What you are asked to do
Return, exactly as written, every line from the first line of the data below through the line that contains "theorem State.raise_purging_cases (s".

Supplied material
-- ==== Sys2Proof/Proofs/Containment.lean ====
section
/-! PROOFS. A containment: the port isolated, its queue purged, the transactions that rely on it closed, the alert raised. -/

namespace Sys2Proof.Machine

/-! ### The alert (R189 to R192) -/

/-- A cause raised is pending, and so is what was (R189, R190). -/
theorem State.pendingAlerts_raise (s : State) (c : AlertCause) :
    (s.raise c).pendingAlerts = s.pendingAlerts ||| c.mask := by
  have noticed (t : State) : (t.alertNotice c).pendingAlerts = t.pendingAlerts :=
    (t.alertNotice_reporting c).pendingAlerts
  have already (h : s.pendingAlerts &&& c.mask ≠ 0) : s.pendingAlerts = s.pendingAlerts ||| c.mask := by
    revert h
    generalize s.pendingAlerts = pending
    cases c <;> revert pending <;> decide
  unfold State.raise
  dsimp only
  split
  · rename_i pending
    exact already (bne_iff_ne.mp pending)
  · split
    · rfl
    · rw [noticed]
      split <;> rfl

/-- Raising a cause makes no transaction OPEN and takes no restart back. -/
theorem State.raise_purging_cases (s : State) (c : AlertCause) :
    ∃ t : State, t.transactions = s.transactions ∧ t.restart = s.restart ∧ t.ports = s.ports ∧ Purging t (s.raise c) ∧
      (s.params.alertRecipient = 0 → s.raise c = t) := by
  have none (t : State) (recipient : t.params.alertRecipient = 0) : t.alertNotice c = t := if_pos recipient
  have noticed (t : State) (transactions : t.transactions = s.transactions) (restart : t.restart = s.restart)
      (ports : t.ports = s.ports) (params : t.params = s.params) :
      ∃ u : State, u.transactions = s.transactions ∧ u.restart = s.restart ∧ u.ports = s.ports ∧
        Purging u (t.alertNotice c) ∧ (s.params.alertRecipient = 0 → t.alertNotice c = u) :=
    ⟨t, transactions, restart, ports, (t.alertNotice_reporting c).purging, fun recipient => none t (by rw [params, recipient])⟩
  unfold State.raise
  dsimp only
  split
  · exact ⟨s, rfl, rfl, rfl, .refl, fun _ => rfl⟩
  · split
    · exact ⟨{ s with pendingAlerts := s.pendingAlerts ||| c.mask }, rfl, rfl, rfl, .refl, fun _ => rfl⟩
    · refine noticed _ ?_ ?_ ?_ ?_ <;> split <;> rfl

/-! ### One counter -/

section Counted

variable (s : State) (p : Port) (c : PortCounter)

theorem PortUnit.counted_state (u : PortUnit) : (u.counted c).state = u.state := rfl

theorem PortUnit.counted_queue (u : PortUnit) : (u.counted c).queue = u.queue := rfl

theorem State.port_countPort_self : (s.countPort p c).port p = (s.port p).counted c := by
  rw [State.countPort_eq, State.port_updPort_self]

theorem State.tx_countPort (i : TxIx) : (s.countPort p c).tx i = s.tx i := rfl

end Counted

/-! ### The port isolated -/

/-- What a containment finds of its port (R31): the reception discarded, the port contained, its line ignored. -/
def State.isolated (s : State) (p : Port) : State :=
  (s.discardReception p).leaveService p (.contained (s.port p).params.containPeriod)

section Isolated

variable (s : State) (p : Port)

theorem State.discardReception_eq :
    s.discardReception p = { s with pool := (s.discardReception p).pool, freeList := (s.discardReception p).freeList } := by
  unfold State.discardReception
  split <;> rfl

theorem State.port_isolated :
    (s.isolated p).port p =
      { s.port p with state := .contained (s.port p).params.containPeriod, line := (s.port p).line.ignored } := by
  have same : (s.discardReception p).port p = s.port p := by rw [State.discardReception_eq]; rfl
  rw [State.isolated, State.leaveService, State.port_updPort_self, same]

/-- An isolated port is all that an isolation changes, buffers apart. -/
theorem State.isolated_eq :
    s.isolated p =
      { s with ports := (s.isolated p).ports, pool := (s.isolated p).pool, freeList := (s.isolated p).freeList } := by
  rw [State.isolated, State.discardReception_eq]
  rfl

end Isolated

section Contained

variable {s : State} {p : Port}

/-- A containment removes the entries one by one, closes the OPEN transactions, counts and raises (R31). -/
theorem State.contain_eq (stamped : Stamped s.nextStamp (s.port p).queue) :
    s.contain p = ((((s.isolated p).purged p).portLeft p).countPort p .containments).raise .containment ∧
      (((s.isolated p).purged p).port p).queue = [] := by
  have out : ((s.isolated p).port p).state.outOfService = true := by rw [State.port_isolated]; rfl
  have there : Stamped (s.isolated p).nextStamp ((s.isolated p).port p).queue := by
    rw [State.port_isolated, State.isolated_eq]
    exact stamped
  obtain ⟨purge, empty⟩ := State.purgeUnreachable_eq out there
  exact ⟨by rw [State.contain, ← State.isolated, purge], empty⟩

theorem State.queue_isolated : (s.isolated p).queue p = s.queue p := by rw [State.queue, State.port_isolated, State.queue]

/-- What the purge and the Transaction Table leave, before the containment is counted and its cause raised. -/
theorem State.left_purging : Purging (s.isolated p) (((s.isolated p).purged p).portLeft p) :=
  (State.purged_purging _).trans (State.portLeft_purging _ p)

theorem State.left_traffic : Traffic (s.isolated p) (((s.isolated p).purged p).portLeft p) :=
  (State.purged_traffic _).trans (State.portLeft_traffic _ p)

/-- Traffic before the containment is counted, and after (R31). -/
theorem State.contain_around (stamped : Stamped s.nextStamp (s.port p).queue) :
    Traffic (s.isolated p) (((s.isolated p).purged p).portLeft p) ∧
      Traffic ((((s.isolated p).purged p).portLeft p).countPort p .containments) (s.contain p) := by
  rw [(State.contain_eq stamped).1]
  exact ⟨State.left_traffic, State.raise_traffic _ .containment⟩

theorem State.state_contain (stamped : Stamped s.nextStamp (s.port p).queue) :
    ((s.contain p).port p).state = .contained (s.port p).params.containPeriod := by
  obtain ⟨before, after⟩ := State.contain_around stamped
  rw [(after.ports p).state, State.port_countPort_self, PortUnit.counted_state, (before.ports p).state,
    State.port_isolated]

theorem State.queue_contain (stamped : Stamped s.nextStamp (s.port p).queue) : ((s.contain p).port p).queue = [] := by
  obtain ⟨same, empty⟩ := State.contain_eq stamped
  have out : (((s.isolated p).purged p).port p).state.outOfService = true := by
    rw [(State.purged_traffic _).outOfService, State.port_isolated]
    rfl
  have left := State.portLeft_traffic ((s.isolated p).purged p) p
  have leftEmpty := (left.ports p).stillEmpty out empty
  rw [same]
  refine ((State.raise_traffic _ .containment).ports p).stillEmpty ?_ ?_
  · rw [State.port_countPort_self, PortUnit.counted_state]
    exact (left.outOfService p).trans out
  · rw [State.port_countPort_self, PortUnit.counted_queue, leftEmpty]

theorem State.containments_contain (stamped : Stamped s.nextStamp (s.port p).queue) :
    (s.contain p).portCounter p .containments = s.portCounter p .containments + 1 := by
  obtain ⟨before, after⟩ := State.contain_around stamped
  have same : ((((s.isolated p).purged p).portLeft p).portCounter p .containments) = s.portCounter p .containments :=
    ((before.ports p).containments).trans (by rw [State.port_isolated]; rfl)
  have counted := State.portCounter_countPort (((s.isolated p).purged p).portLeft p) p p .containments .containments
  rw [if_pos ⟨rfl, rfl⟩, same] at counted
  exact ((after.ports p).containments).trans counted

theorem State.pendingAlerts_contain (stamped : Stamped s.nextStamp (s.port p).queue) :
    (s.contain p).pendingAlerts = s.pendingAlerts ||| 1#7 := by
  rw [(State.contain_eq stamped).1, State.pendingAlerts_raise, State.countPort_pendingAlerts,
    State.left_purging.pendingAlerts, State.isolated_eq]
  rfl

/-- With no transaction OPEN and no alert notice to send, every entry counts once and nothing else does. -/
theorem State.unreachable_contain (stamped : Stamped s.nextStamp (s.port p).queue) (none : s.NoneOpen)
    (recipient : s.params.alertRecipient = 0) :
    (s.contain p).portCounter p .unreachable = s.portCounter p .unreachable + BitVec.ofNat 32 (s.queue p).length := by
  have noneIsolated : (s.isolated p).NoneOpen := by
    rw [State.isolated_eq]
    exact none
  obtain ⟨nonePurged, counted⟩ := foldl_remove_of_noneOpen (p := p) ((s.isolated p).queue p) noneIsolated
  have left : ((s.isolated p).purged p).portLeft p = (s.isolated p).purged p := State.portLeft_of_noneOpen nonePurged p
  have params : (((s.isolated p).purged p).countPort p .containments).params.alertRecipient = 0 := by
    rw [State.countPort_params, (State.purged_traffic _).params, State.isolated_eq]
    exact recipient
  obtain ⟨u, -, -, ports, -, raised⟩ :=
    State.raise_purging_cases (((s.isolated p).purged p).countPort p .containments) .containment
  have there : (s.contain p).portCounter p .unreachable =
      (((s.isolated p).purged p).countPort p .containments).portCounter p .unreachable := by
    rw [(State.contain_eq stamped).1, left, raised params, State.portCounter, State.port, ports]
    rfl
  have isolated : (s.isolated p).portCounter p .unreachable = s.portCounter p .unreachable := by
    rw [State.portCounter, State.port_isolated]
    rfl
  rw [there, State.portCounter_countPort, if_neg fun same => absurd same.2 (by decide), State.purged, counted, isolated, State.queue_isolated]

/-- The purge of an awaited RESTART result makes the restart due (R55, R179). -/
theorem State.restart_contain (stamped : Stamped s.nextStamp (s.port p).queue) {r : Restart}
    (pending : s.restart = some r) (awaited : ∃ e ∈ s.queue p, e.origin = .generated ∧ e.buffer = r.buffer) :
    (s.contain p).restart = some ⟨r.kind, r.buffer, true⟩ := by
  have pendingIsolated : (s.isolated p).restart = some r := by
    rw [State.isolated_eq]
    exact pending
  have due : ((s.isolated p).purged p).restart = some ⟨r.kind, r.buffer, true⟩ :=
    restart_foldl_remove _ pendingIsolated (by rwa [State.queue_isolated])
  obtain ⟨u, -, restart, -, raised, -⟩ :=
    State.raise_purging_cases ((((s.isolated p).purged p).portLeft p).countPort p .containments) .containment
  rw [(State.contain_eq stamped).1]
  rw [State.countPort_restart, (State.portLeft_purging _ p).due due] at restart
  exact raised.due restart

/-- No OPEN transaction relies on a contained port (R125). -/
theorem State.not_reliesOn_contain (stamped : Stamped s.nextStamp (s.port p).queue) (i : TxIx) :
    ¬ ((s.contain p).tx i).ReliesOn p := by
  obtain ⟨u, transactions, -, -, raised, -⟩ :=
    State.raise_purging_cases ((((s.isolated p).purged p).portLeft p).countPort p .containments) .containment
  have same : u.tx i = (((s.isolated p).purged p).portLeft p).tx i := by
    rw [State.tx, transactions]
    exact State.tx_countPort _ p .containments i
  rw [(State.contain_eq stamped).1]
  exact fun relies => State.not_reliesOn_portLeft _ p i (same ▸ relies.of_fades (raised.fades i))

end Contained

/-- An entry that does not rely on a port, in the words of R125. -/
theorem TxEntry.not_reliesOn {p : Port} {e : TxEntry} (h : ¬ e.ReliesOn p) {c : TxCore} {n : Nat} {d : Option Deadline}
    (entry : e = .opened c n d) :
    c.requesterSegment ≠ p ∧ ∀ x, d = some x → c.responderSegment ≠ some p ∧ x.segment ≠ p :=
  ⟨fun there => h ⟨c, n, d, entry, .inl there⟩, fun x running =>
    ⟨fun there => h ⟨c, n, d, entry, .inr ⟨x, running, .inl there⟩⟩,
      fun there => h ⟨c, n, d, entry, .inr ⟨x, running, .inr there⟩⟩⟩⟩

/-- The end of an event leaves a port that does not listen as it is. -/
theorem State.port_settle_of_state {s : State} {p : Port} (state : (s.port p).state ≠ .listen) :
    s.settle.port p = s.port p := by
  cases due : s.restart.any fun r => r.due with
  | true => rw [State.settle_of_due due]
  | false => rw [State.port_settle due, PortUnit.started_of_cannotStart (PortUnit.canStart_of_state state)]

/-! ### O39 -/

theorem exec_containment (p : Port) (s : State) :
    exec (.containment p) s = event (fun s => if (s.port p).state.monitored then s.contain p else s) s := rfl

/-- Settles O39: the port isolated, purged entry by entry and left by its transactions, and the end of the event. -/
theorem containmentIsolatesThePort : Obligations.ContainmentIsolatesThePort := by
  refine ⟨fun s p powered quiescent => ⟨fun monitored sound => ?_, fun still => ?_⟩, fun s p sound => ?_,
    fun l => by cases l <;> rfl, fun _ _ => rfl, fun s p i => ⟨fun entry => ?_, fun c m g entry => ?_,
      fun c n d entry => ⟨fun there => ?_, fun elsewhere => ⟨fun none => ?_, fun x running => ⟨fun relies => ?_,
        fun responder deadline => ?_⟩⟩⟩⟩⟩
  · have stamped := State.stamped_of_queuesSound sound p
    have row : exec (.containment p) s = .next (s.contain p).settle := by
      rw [exec_containment, event_of_quiescent powered quiescent, if_pos monitored]
    have steady := s.contain_steady p
    have port : (s.contain p).settle.port p = (s.contain p).port p := by
      refine State.port_settle_of_state ?_
      rw [State.state_contain stamped]
      exact fun e => PortState.noConfusion e
    refine ⟨row, _, row, by rw [port, State.state_contain stamped], ?_, by rw [port, steady.portParams], ?_, ?_, ?_, ?_,
      fun none recipient => ?_, fun r pending awaited => ?_, fun i c n d entry => ?_⟩
    · rw [State.queue, port, State.queue_contain stamped]
    · rw [State.portCounter, port]
      exact State.containments_contain stamped
    · rw [State.settle_eq]
      exact State.pendingAlerts_contain stamped
    · rw [State.settle_eq]
      exact steady.stations
    · rw [State.settle_eq]
      exact (s.contain_sameClock p).calendar
    · rw [State.portCounter, port]
      exact State.unreachable_contain stamped none recipient
    · rw [State.restart_settle]
      exact State.restart_contain stamped pending awaited
    · rw [State.settle_eq] at entry
      exact TxEntry.not_reliesOn (State.not_reliesOn_contain stamped i) entry
  · rw [exec_containment]
    exact event_unchanged powered quiescent (by rw [still]; rfl)
  · have stamped := State.stamped_of_queuesSound sound p
    intro stopped contained purged
    have isolated : contained = s.isolated p := by
      have discarded : stopped = s.discardReception p := by
        simp only [stopped, State.discardReception]
        cases (s.port p).state <;> rfl
      simp only [contained, discarded, State.isolated, State.leaveService]
      refine State.updPort_congr _ p ?_
      rw [State.discardReception_eq]
      rfl
    rw [(State.contain_eq stamped).1, State.purged, State.queue_isolated, ← isolated]
  · rw [State.closeFor, entry]
  · rw [State.closeFor, entry]
  · rw [State.closeFor, entry]
    exact if_pos there
  · rw [none] at entry
    rw [State.closeFor, entry]
    exact if_neg elsewhere
  · rw [running] at entry
    rw [State.closeFor, entry]
    exact (if_neg elsewhere).trans (if_pos relies)
  · rw [running] at entry
    rw [State.closeFor, entry]
    exact (if_neg elsewhere).trans (if_neg (not_or.mpr ⟨responder, deadline⟩))

end Sys2Proof.Machine
end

Answer
-- ==== Sys2Proof/Proofs/Containment.lean ====
section
/-! PROOFS. A containment: the port isolated, its queue purged, the transactions that rely on it closed, the alert raised. -/

namespace Sys2Proof.Machine

/-! ### The alert (R189 to R192) -/

/-- A cause raised is pending, and so is what was (R189, R190). -/
theorem State.pendingAlerts_raise (s : State) (c : AlertCause) :
    (s.raise c).pendingAlerts = s.pendingAlerts ||| c.mask := by
  have noticed (t : State) : (t.alertNotice c).pendingAlerts = t.pendingAlerts :=
    (t.alertNotice_reporting c).pendingAlerts
  have already (h : s.pendingAlerts &&& c.mask ≠ 0) : s.pendingAlerts = s.pendingAlerts ||| c.mask := by
    revert h
    generalize s.pendingAlerts = pending
    cases c <;> revert pending <;> decide
  unfold State.raise
  dsimp only
  split
  · rename_i pending
    exact already (bne_iff_ne.mp pending)
  · split
    · rfl
    · rw [noticed]
      split <;> rfl

/-- Raising a cause makes no transaction OPEN and takes no restart back. -/
theorem State.raise_purging_cases (s : State) (c : AlertCause) :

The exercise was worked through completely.